Ogawa Kazumasa (小川 一眞), also known as Ogawa Kazuma or Ogawa Isshin, was a Japanese photographer, printer and publisher who was a pioneer in photomechanical printing and photography in the Meiji era.

==Life==
Ogawa was born in Saitama to the Matsudaira samurai clan. He started studying English and photography at the age of 15 under Yoshiwara Hideo, then in 1880, he moved to Tokyo in order to further hone his English language skills. One year later, Ogawa was hired as an interpreter in the Yokohama Police Department, while learning photography from Shimooka Renjō in Yokohama.

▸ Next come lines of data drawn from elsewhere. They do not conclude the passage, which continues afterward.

-- ==== Sys2Proof/Machine/Generation.lean ====
section
/-! DEFINITION. Generation: pools and the weight sets they name, rollouts, steps, pause and resume, eviction (R88 to R125,
R130 to R133, R194, R196). -/

namespace Sys2Proof.Machine

/-! ### Weight-set windows and latches (R18, R107, R194, R196) -/

/-- The granules of a set's window. -/
def Dev.windowGranules (d : Dev) (w : Nat) : List Nat := granules (d.reg .accSetBase w) (d.reg .accSetSize w)

/-- The leaf of a granule of a window: its frame names the set. -/
def windowLeaf (w : Nat) : Leaf :=
  { level := 3, tier := 0, w := false, comp := false, poison := false, moving := false, alloc := true, fallback := false,
    pref := 0, frame := w, kind := .accord }

/-- Whether a set's window is mapped in a context. -/
def Dev.windowMapped (d : Dev) (c w : Nat) : Bool :=
  match (d.windowGranules w).head? with
  | some g => match SMap.find (d.ctx c).leaves g with
    | some l => l.kind = .accord && l.frame = w
    | none => false
  | none => false

/-- Whether a set's window would lie over something mapped in a context. -/
def Dev.windowHits (d : Dev) (c w : Nat) : Bool :=
  let gs := d.windowGranules w
  (d.ctx c).anyLeaf (gs.headD 0) gs.length || d.deviceMeets c (d.reg .accSetBase w) (d.reg .accSetSize w)

/-- Map a set's window. -/
def Dev.mapWindow (d : Dev) (c w : Nat) : Dev :=
  if d.windowMapped c w then d else
    d.setLeaves c ((d.windowGranules w).foldl (fun ls g => SMap.set ls g (windowLeaf w)) (d.ctx c).leaves)

/-- Unmap a set's window. -/
def Dev.unmapWindow (d : Dev) (c w : Nat) : Dev := if d.windowMapped c w then d.dropLeaves c (d.windowGranules w) else d

/-- The sets that a pool names. -/
def Pool.sets (p : Pool) : List Nat := if p.wsEnv = 0xFFFF then [p.wsPolicy] else [p.wsPolicy, p.wsEnv]

/-- Whether a context may name a set: it exists and its owner's tenant is the context's. -/
def Dev.mayName (d : Dev) (c w : Nat) : Bool :=
  w < 256 && d.flag F.accSetCfg_valid w && d.tenantOf (d.get F.accSetCfg_ctx w) = d.tenantOf c

/-- Whether a pool of a context names a set. -/
def Dev.poolNames (d : Dev) (c w : Nat) : Bool := (d.ctx c).pools.any fun e => e.2.sets.contains w

/-- Unmap the windows that no pool of a context names any more; an owner keeps its own. -/
def Dev.dropWindows (d : Dev) (c : Nat) (ws : List Nat) : Dev :=
  d.each ws fun w d => if d.poolNames c w || d.get F.accSetCfg_ctx w = c then d else d.unmapWindow c w

/-- What a prefetch has latched for a pool's next step becomes the step's own (R49). -/
def WSet.startNext (s : WSet) (c p : Nat) : WSet :=
  let turn (r : Nat × Nat) : Nat × Nat := if r = (c, prefetchKey p) then (c, p) else r
  { s with readers0 := s.readers0.map turn, readers1 := s.readers1.map turn }

/-- A step latches the active bank of each set that its pool names, but where a prefetch has latched one for it (R49, R107). -/
def Dev.latchSets (d : Dev) (c p : Nat) (x : Pool) : Dev :=
  d.each x.sets.dedup fun w d =>
    d.modWset w fun s =>
      let s := s.startNext c p
      if s.readers0.contains (c, p) || s.readers1.contains (c, p) then s else s.latch (d.activeBank w) (c, p)

/-- The step's reads have ended. -/
def Dev.unlatchSets (d : Dev) (c p : Nat) : Dev := d.unlatchAll fun r => r = (c, p)

/-- The epoch of a set for a pool's step: the one that a prefetch latched for it, else the active one (R49). -/
def Dev.stepEpoch (d : Dev) (x : Pool) (w : Nat) : Nat :=
  match x.next.find? fun e => e.1 = w with
  | some e => e.2.2
  | none => d.get F.accEpoch_active w

/-- The epochs that a step latches: policy and world model (R107). -/
def Dev.poolEpochs (d : Dev) (x : Pool) : Nat × Nat :=
  (d.stepEpoch x x.wsPolicy, if x.wsEnv = 0xFFFF then 0 else d.stepEpoch x x.wsEnv)

/-! ### POOL (R93, R112, Table 4.4) -/

/-- A pool of a context. -/
def Dev.poolOf (d : Dev) (c p : Nat) : Option Pool := SMap.find (d.ctx c).pools p

/-- Change a pool. -/
def Dev.modPool (d : Dev) (c p : Nat) (f : Pool → Pool) : Dev :=
  match d.poolOf c p with
  | some x => d.modCtx c fun y => { y with pools := SMap.set y.pools p (f x) }
  | none => d

/-- The form of a POOL. A POOL that deletes states a pool number and nothing else that is checked. DESIGN CHOICE (log entry 73): a field
outside the range that Table 4.4 gives it has the status of a malformed one, INTERNAL; R112 names none. -/
def poolForm (bs : List Byte) : Bool :=
  let pinned := bitOf (fieldAt bs 17 1) 6
  let hpc := fieldAt bs 18 1
  bitsOf (fieldAt bs 17 1) 4 2 < 3 && bitsOf (fieldAt bs 58 1) 4 4 = 0 &&
    (fieldAt bs 20 2 = 0 ||
      (if pinned then 1 ≤ hpc && hpc ≤ 4 else hpc = 0 && fieldAt bs 19 1 = 0) && 1 ≤ fieldAt bs 22 2 && fieldAt bs 22 2 ≤ 4096 &&
        1 ≤ fieldAt bs 48 2 && 1 ≤ fieldAt bs 50 2 && fieldAt bs 50 2 ≤ 1024 && 1 ≤ fieldAt bs 52 2)

/-- What makes a POOL end with INTEGRITY (R93, R194). -/
def Dev.poolWrong (d : Dev) (c : Nat) (bs : List Byte) : Bool :=
  let pinned := bitOf (fieldAt bs 17 1) 6
  let hpc := max 1 (fieldAt bs 18 1)
  let heads := fieldAt bs 19 1 + 1
  let env := fieldAt bs 42 2
  (bitOf (fieldAt bs 17 1) 7 && !pinned) || (pinned && heads % hpc ≠ 0) || (pinned && fieldAt bs 20 2 % max 1 (heads / hpc) ≠ 0) ||
    fieldAt bs 60 4 = 0 || 2 ^ 24 < fieldAt bs 60 4 || !d.mayName c (fieldAt bs 40 2) || (env ≠ 0xFFFF && !d.mayName c env)

/-- The generation cores of a context that no pool but one holds. -/
def Dev.poolFree (d : Dev) (c but : Nat) : List Nat :=
  (d.genCores c).filter fun k => !(d.ctx c).pools.any fun e => e.1 ≠ but && e.2.cores.contains k

/-- Contexts other than one that hold a pinned pool. -/
def Dev.pinnedElsewhere (d : Dev) (c : Nat) : Nat :=
  ((List.range 256).filter fun x => x ≠ c && d.flag F.genStat_pinned x).length

/-- Bring GEN_STAT.PINNED to a context's pools. -/
def Dev.countPinned (d : Dev) (c : Nat) : Dev := d.put F.genStat_pinned c (if (d.ctx c).pools.any fun e => e.2.pinned then 1 else 0)

/-- Whether a live rollout names a pool. -/
def Dev.poolLive (d : Dev) (c p : Nat) : Bool := (d.ctx c).rollouts.any fun r => r.poolIds.contains p

/-- The images of a step program: their addresses, or the status of the failure. -/
def Dev.stepProgram (d : Dev) (c va : Nat) : Except Nat (List Nat) × Dev :=
  if !d.mapped c va 8 then (.error Status.pageFault, d) else
    let (g, d) := d.readVa c none [] va 8
    let n := leNat g.raw
    if !d.mapped c va (8 + 8 * n) then (.error Status.pageFault, d) else
      let (g, d) := d.readVa c none [] (va + 8) (8 * n)
      (.ok ((List.range n).map fun i => fieldAt g.raw (8 * i) 8), d)

/-- The pool that a POOL states. -/
def poolFrom (bs : List Byte) (cores prog : List Nat) : Pool :=
  let cfg := fieldAt bs 17 1
  { role := bitsOf cfg 4 2, pinned := bitOf cfg 6, hpc := fieldAt bs 18 1, nheads := fieldAt bs 19 1 + 1,
    maxBatch := fieldAt bs 22 2, prog := prog, w0 := fieldAt bs 32 4, w1 := fieldAt bs 36 4, wsPolicy := fieldAt bs 40 2,
    wsEnv := fieldAt bs 42 2, endToken := fieldAt bs 44 4, segTokens := fieldAt bs 48 2, tpg := fieldAt bs 50 2,
    ppg := fieldAt bs 52 2, chunk := fieldAt bs 54 2, peerRank := fieldAt bs 56 2, peerPool := bitsOf (fieldAt bs 58 1) 0 4,
    peerCtx := fieldAt bs 59 1, vocab := fieldAt bs 60 4, cores := cores, lost := false, gone := false, step := none,
    stepNo := 0, seed := 0, next := [] }

/-- The pool number of a POOL. -/
def poolId (bs : List Byte) : Nat := bitsOf (fieldAt bs 17 1) 0 4

/-- Delete a pool. -/
def Dev.deletePool (d : Dev) (c p : Nat) : Dev :=
  match d.poolOf c p with
  | none => d
  | some x =>
    let d := (d.modCtx c fun y => { y with pools := SMap.erase y.pools p }).unlatchAll fun r => r = (c, p) || r = (c, prefetchKey p)
    ((d.setReg .genPoolStat c 0 p).dropWindows c x.sets).countPinned c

In 1882, he moved to Boston where he took courses in portrait photography and the dry plate process. He also studied collotype printing in Albert Type Company.

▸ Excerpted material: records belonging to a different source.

/-- A port goes DOWN: its queued flits, its replay buffer and its keys are gone; remote writes among the flits meet a bus error, operations
of ABORT-mode groups over it abort, and the edges of publishes over it are detached. -/
def Dev.portFall (d : Dev) (p : Nat) : Dev :=
  let cut := d.publishesOver p
  let jobs := d.jobsOver p
  let d := d.put F.fabPortStat_state p portDown
  let d := d.modPort p fun x => { Port.init with topoRank := x.topoRank, level := x.level }
  let d := (d.countPool (p / 16)).each jobs fun j d => d.jobError j.1 j.2
  let d := d.each cut fun e d => d.detachEdge e.1 e.2.1 e.2.2 p
  d.each (List.range 64) fun g d => d.portAborts p g

/-- PORT_DOWN. -/
def Dev.portDown (p : Nat) (d : Dev) : Dev := if d.get F.fabPortStat_state p = 0 then d else d.portFall p

/-- A port in service starts a retrain: it carries no traffic until it reaches UP again. -/
def Dev.retrain (d : Dev) (p : Nat) : Dev :=
  let d := (d.put F.fabPortStat_state p portTrain).incSat F.fabPortStat_retrains p
  d.modPort p fun x => { x with retrainAt := some d.ns, replayRun := (0, 0) }

/-- LANE_FAIL. -/
def Dev.laneFail (p : Nat) (d : Dev) : Dev := if d.portIsUp p then d.retrain p else d

/-- RETRAIN_TIMEOUT: a retrain has not reached UP within 200 µs. -/
def Dev.retrainTimeout (p : Nat) (d : Dev) : Dev :=
  match (d.port p).retrainAt with
  | some t => if d.get F.fabPortStat_state p = portTrain && t + 200000 < d.ns then d.portFall p else d
  | none => d

/-! ### Training and keys (R273, R276, R280, R378, R379) -/

/-- The exchange as this end takes it: the rank that the peer sent, or nothing where the exchange fails. Without noise none
succeeds (R368), and PEER_MATCH asks for equal measurements. -/
def Dev.exchange (d : Dev) (kx : KeyExchange) : Option Nat :=
  match kx with
  | .ok r same => if d.flag F.secStat_noise_fail 0 || d.flag F.secStat_cert_fail 0 || (d.flag F.secCtl_peer_match 0 && !same) then none else some r
  | .failed => none

/-- The width to which working lanes train: 0 x4 on all four; 1 x2 on lanes 0-1 or 2-3; 2 x1 on the lowest working lane; none without one. -/
def laneWidth (lanes : BitVec 4) : Option Nat :=
  if lanes = 15#4 then some 0
  else if lanes &&& 3#4 = 3#4 || lanes &&& 12#4 = 12#4 then some 1
  else if lanes = 0#4 then none else some 2

/-- The width of working lanes within WIDTH_MAX. -/
def Dev.widthAllowed (d : Dev) (p : Nat) (lanes : BitVec 4) : Option Nat :=
  (laneWidth lanes).map fun w => max w (d.get F.fabPortCfg_width_max p % 3)

/-- PORT_TRAINING: a port that is enabled, powered and has a named peer trains on the lanes that work at both ends; where none does it does
not train. A retrain keeps its keys, which last until the port goes DOWN; any other training runs the exchange. -/
def Dev.portTraining (p : Nat) (lanes : BitVec 4) (kx : KeyExchange) (d : Dev) : Dev :=
  if d.portIsUp p || !d.flag F.fabPortCfg_enable p || !d.flag F.fabPortStat_level_set p || !d.domOn (288 + p) then d
  else match d.widthAllowed p lanes with
  | none => d
  | some w =>
    if (d.port p).retrainAt.isSome && d.get F.fabPortStat_state p = portTrain then
      let d := d.modPort p fun x => { x with retrainAt := none }
      (d.put F.fabPortStat_width p w).put F.fabPortStat_state p portUp
    else match d.exchange kx with
      | none => (d.portFall p).logEvent 0x11 p
      | some r =>
        let d := d.put F.fabPortStat_peer p r
        if r ≠ (d.port p).topoRank then d.put F.fabPortStat_state p portMiswired else
          let d := d.modPort p fun x => { Port.init with topoRank := x.topoRank, level := x.level }
          (d.put F.fabPortStat_width p w).put F.fabPortStat_state p portUp

/-- Flits that a key may carry before the device replaces it, and at most. -/
def rekeyAfter : Nat := 2 ^ 39
def keyLimit : Nat := 2 ^ 40

/-- The directions (0 out, 1 in) of a port whose key has carried some number of flits. -/
def Dev.worn (d : Dev) (p n : Nat) : List Nat := [0, 1].filter fun k => n ≤ SMap.get (d.port p).keyCount 0 k

/-- A fresh exchange for some directions: the next key index, or a retry 100 ms later. -/
def Dev.newKeys (d : Dev) (p : Nat) (dirs : List Nat) (kx : KeyExchange) : Dev :=
  if d.exchange kx = some (d.port p).topoRank then
    d.modPort p fun x =>
      { x with rekeyAt := none,
               keyIndex := dirs.foldl (fun m k => SMap.set m k ((SMap.get x.keyIndex 0 k + 1) % 2 ^ 32)) x.keyIndex,
               keyCount := dirs.foldl (fun m k => SMap.set m k 0) x.keyCount }
  else d.modPort p fun x => { x with rekeyAt := some d.ns }

/-- REKEY. -/
def Dev.rekey (p dir : Nat) (kx : KeyExchange) (d : Dev) : Dev :=
  if d.portIsUp p && (d.worn p rekeyAfter).contains dir && (d.port p).rekeyAt.isNone then d.newKeys p [dir] kx else d

/-- REKEY_RETRY. -/
def Dev.rekeyRetry (p : Nat) (kx : KeyExchange) (d : Dev) : Dev :=
  match (d.port p).rekeyAt with
  | some t => if d.portIsUp p && t + 10 ^ 8 ≤ d.ns then d.newKeys p (d.worn p rekeyAfter) kx else d
  | none => d

/-- KEY_LIMIT_REACHED. -/
def Dev.keyLimitReached (p : Nat) (d : Dev) : Dev :=
  if d.portIsUp p && !(d.worn p keyLimit).isEmpty then d.portFall p else d

/-! ### Replay (R275) -/

/-- Whether sequence number `a` stands at or before `b`. -/
def seqLe (a b : Nat) : Bool := decide ((b + 2 ^ 32 - a) % 2 ^ 32 < 2 ^ 31)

Upon his return to Japan in 1884, Ogawa opened a photographic studio in Iidabashi (Kōjimachi), the first in Tokyo. Four years later, he established the Tsukiji Kampan Seizō Kaisha (築地乾板製造会社 Tsukiji dry plate manufacturing company), which manufactured dry plates for use by photographers. In 1889, he set up Japan's first collotype business, the Ogawa Shashin Seihan jo (小川写真製版所), also referred to as the K. Ogawa printing factory. In the same year, Ogawa worked as an editor for Shashin Shinpō (写真新報, lit. Photography journal), the only photographic journal available at the time, as well as for Kokka magazine (国華, lit. National flower). He printed both magazines using the collotype printing process.

In 1886 he travelled to Seoul in Korea and to Incheon. He photographed scenes of cityscapes, palaces and everyday life. These are uncoloured images and illustrate the progress in his techniques.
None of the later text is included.